11th President of Baylor University
- In office 1981–1995
- Preceded by: Abner Vernon McCall
- Succeeded by: Robert B. Sloan

Personal details
- Born: Herbert Hal Reynolds March 20, 1930 Frankston, Texas, U.S.
- Died: May 25, 2007 (aged 77) Angel Fire, New Mexico, U.S.
- Spouse: Joy Reynolds ​(m. 1950)​
- Children: 3, including Kevin Reynolds
- Education: Trinity University (BA) Baylor University (MA, PhD)

Military service
- Branch/service: United States Air Force
- Years of service: 1948-1968
- Unit: Japan Air Self-Defense Force

= Herbert H. Reynolds =

Herbert Hal Reynolds (March 20, 1930 - May 25, 2007) was an American academic administrator who worked as the president of Baylor University from 1981 to 1995.

==Early life and education==
Reynolds was born March 20, 1930, in Frankston, Texas. He graduated from Trinity University in 1952 and received an M.A. in psychology from Baylor University in 1958, followed by a PhD in 1961.

== Career ==
From 1948 to 1968, Reynolds served in the United States Air Force and was an advisor for the Japan Air Self-Defense Force.
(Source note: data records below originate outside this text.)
/-! ## State -/

/-- 10_state.md section 9, 70_reset_and_hazards.md section 1: the reset state. The registers', flags' and
fault record's values are the spec's decisions D7, D8, D6 (logs 3, 4, 5). -/
def Obligations.ResetLeavesEveryPieceOfStateZero : Prop :=
  (∀ r : Reg8, State.reset.readReg r = 0x00#8) ∧
  (∀ p : Pair, State.reset.readPair p = 0x0000#16) ∧
  State.reset.flags.z = false ∧ State.reset.flags.n = false ∧
  State.reset.flags.h = false ∧ State.reset.flags.c = false ∧
  State.reset.flags.toByte = 0x00#8 ∧
  State.reset.pc = 0x0000#16 ∧
  State.reset.halted = false ∧
  State.reset.fault.kind.code = 0#2 ∧ State.reset.fault.addr = 0x0000#16 ∧
  State.reset.fault.byte = 0x00#8 ∧ State.reset.fault.instrKind.code = 0#2 ∧
  State.reset.fault.target.code = 0#4 ∧
  State.reset.status = .running ∧
  (∀ a : Word, State.reset.mem.read a = 0x00#8)

/-- The invariants hold at reset (10_state.md section 9). The invariant is the model's own. -/
def Obligations.ResetMeetsTheInvariants : Prop :=
  State.reset.Inv ∧ Session.reset.Inv

/-- 10_state.md R26, R27: the byte form of the flags, bit by bit; the low nibble is zero and is ignored. -/
def Obligations.FlagsByteFormIsBitwise : Prop :=
  (∀ f : Flags, f.toByte.getLsbD 7 = f.z ∧ f.toByte.getLsbD 6 = f.n ∧ f.toByte.getLsbD 5 = f.h ∧
    f.toByte.getLsbD 4 = f.c ∧ f.toByte.getLsbD 3 = false ∧ f.toByte.getLsbD 2 = false ∧
    f.toByte.getLsbD 1 = false ∧ f.toByte.getLsbD 0 = false) ∧
  (∀ b : Byte, (Flags.fromByte b).z = b.getLsbD 7 ∧ (Flags.fromByte b).n = b.getLsbD 6 ∧
    (Flags.fromByte b).h = b.getLsbD 5 ∧ (Flags.fromByte b).c = b.getLsbD 4) ∧
  (∀ b b' : Byte, b >>> 4 = b' >>> 4 → Flags.fromByte b = Flags.fromByte b')

/-- 10_state.md section 3 (the round trips; the second is marked derived there). -/
def Obligations.FlagsByteFormRoundTrips : Prop :=
  (∀ f : Flags, Flags.fromByte f.toByte = f ∧ f.toByte &&& 0x0F#8 = 0x00#8) ∧
  (∀ b : Byte, (Flags.fromByte b).toByte = b &&& 0xF0#8)

/-- 10_state.md section 1: seven independent registers; a write to one changes no other and nothing else; A is the
destination of Add, of ADD A,C and of every Add(r): it receives the sum modulo 256, and every other register is
unchanged. (That Add(r) executes for r other than C is the spec's decision D11, log 13.) -/
def Obligations.RegistersAreIndependentStorage : Prop :=
  (∀ (s : State) (r : Reg8) (v : Byte), (s.writeReg r v).readReg r = v) ∧
  (∀ (s : State) (r r' : Reg8) (v : Byte), r' ≠ r → (s.writeReg r v).readReg r' = s.readReg r') ∧
  (∀ (s : State) (r : Reg8) (v : Byte), { s.writeReg r v with regs := s.regs } = s) ∧
  (∀ s : State, ∃ t, exec .addAC s = .next t ∧
    (t.readReg .a).toNat = ((s.readReg .a).toNat + (s.readReg .c).toNat) % 256 ∧
    ∀ r' : Reg8, r' ≠ .a → t.readReg r' = s.readReg r') ∧
  (∀ (s : State) (r : Reg8), ∃ t, execTerm (.add (.reg r)) s = .next t ∧
    (t.readReg .a).toNat = ((s.readReg .a).toNat + (s.readReg r).toNat) % 256 ∧
    ∀ r' : Reg8, r' ≠ .a → t.readReg r' = s.readReg r')

/-- 10_state.md R21, R22, R23: a pair is its high register times 256 plus its low register; a write splits
the value over the two and does nothing else; reading and writing are inverse; a write to one of the
two registers changes the pair as R21 computes it; the pairs are disjoint and none holds A. -/
def Obligations.PairsAreViewsOfTwoRegisters : Prop :=
  (∀ s : State, (s.readPair .bc).toNat = s.regs.b.toNat * 256 + s.regs.c.toNat ∧
    (s.readPair .de).toNat = s.regs.d.toNat * 256 + s.regs.e.toNat ∧
    (s.readPair .hl).toNat = s.regs.h.toNat * 256 + s.regs.l.toNat) ∧
  (∀ (s : State) (p : Pair) (v : Word),
    ((s.writePair p v).readReg p.high).toNat = v.toNat / 256 ∧
    ((s.writePair p v).readReg p.low).toNat = v.toNat % 256 ∧
    (∀ r : Reg8, r ≠ p.high → r ≠ p.low → (s.writePair p v).readReg r = s.readReg r) ∧
    { s.writePair p v with regs := s.regs } = s) ∧
  (∀ (s : State) (p : Pair) (v : Word), (s.writePair p v).readPair p = v) ∧
  (∀ (s : State) (p : Pair), s.writePair p (s.readPair p) = s) ∧
  (∀ (s : State) (p : Pair) (v : Byte),
    ((s.writeReg p.high v).readPair p).toNat = v.toNat * 256 + (s.readReg p.low).toNat ∧
    ((s.writeReg p.low v).readPair p).toNat = (s.readReg p.high).toNat * 256 + v.toNat) ∧
  (∀ (s : State) (p q : Pair) (v : Word), p ≠ q →
    (s.writePair p v).readPair q = s.readPair q ∧ (s.writePair p v).readReg .a = s.readReg .a)

/-- Two memories in canonical form that read alike at all 65536 addresses are equal data
(20_memory.md section 1). The canonical form is the model's own. -/
def Obligations.CanonicalMemoriesThatReadAlikeAreEqual : Prop :=
  ∀ m m' : Memory, m.wf = true → m'.wf = true → (∀ a : Word, m.read a = m'.read a) → m = m'

/-! ## The host before the first step -/

/-- 70_reset_and_hazards.md section 2 (the commuting is marked derived there): host writes to different
places commute, and of two to one place the last stands. -/
def Obligations.HostWritesCommuteAndTheLastStands : Prop :=
  (∀ (s : State) (w w' : HostWrite), s.mem.wf = true → hostLoc w ≠ hostLoc w' →
    hostWrite w (hostWrite w' s) = hostWrite w' (hostWrite w s)) ∧
  (∀ (s : State) (w w' : HostWrite), s.mem.wf = true → hostLoc w = hostLoc w' →
    hostWrite w' (hostWrite w s) = hostWrite w' s)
From 1956 to 1959, he was an assistant professor at Baylor, and from 1958 to 1961 he was a teaching fellow. In 1961, he became deputy commander and director of research at Aeromedical Research Laboratories in Alamogordo, New Mexico, where he worked on Project Mercury, Project Gemini and Project Apollo. He also worked as an adjunct professor at Baylor and the University of New Mexico. He served as commander and director of plans at the Air Force Human Resources Laboratory in 1968.

In 1969, he became executive vice-president of Baylor University. From 1981 to 1995, he served as its president. Under his leadership, Baylor University expanded significantly, added women's sports programs, and joined the Big Twelve Conference. He also moved to limit the Baptist General Convention of Texas control of the university by changing the university's charter in 1990. He served as its chancellor from 1995 to 2000. From 1994 to 1997, he was a visiting scholar at Wolfson College, Cambridge.

He served as chairman of the National Association of Independent Colleges and Universities and the Independent Colleges and Universities of Texas. From 1995, he was chair of the Texas Commission on Judicial Efficiency and a member of the Texas Select Committee on Higher Education. He was also a trustee of the Baylor College of Medicine, a director of Community Bank and Trust of Waco, and a deacon and former deacon chairman of the First Baptist Church of Waco. He was a 33rd degree Mason.

== Personal life ==
Reynolds and his wife, Joy, married in 1950 and had three children, including director and screenwriter Kevin Reynolds. He died in May 2007. Joy died in April 2022.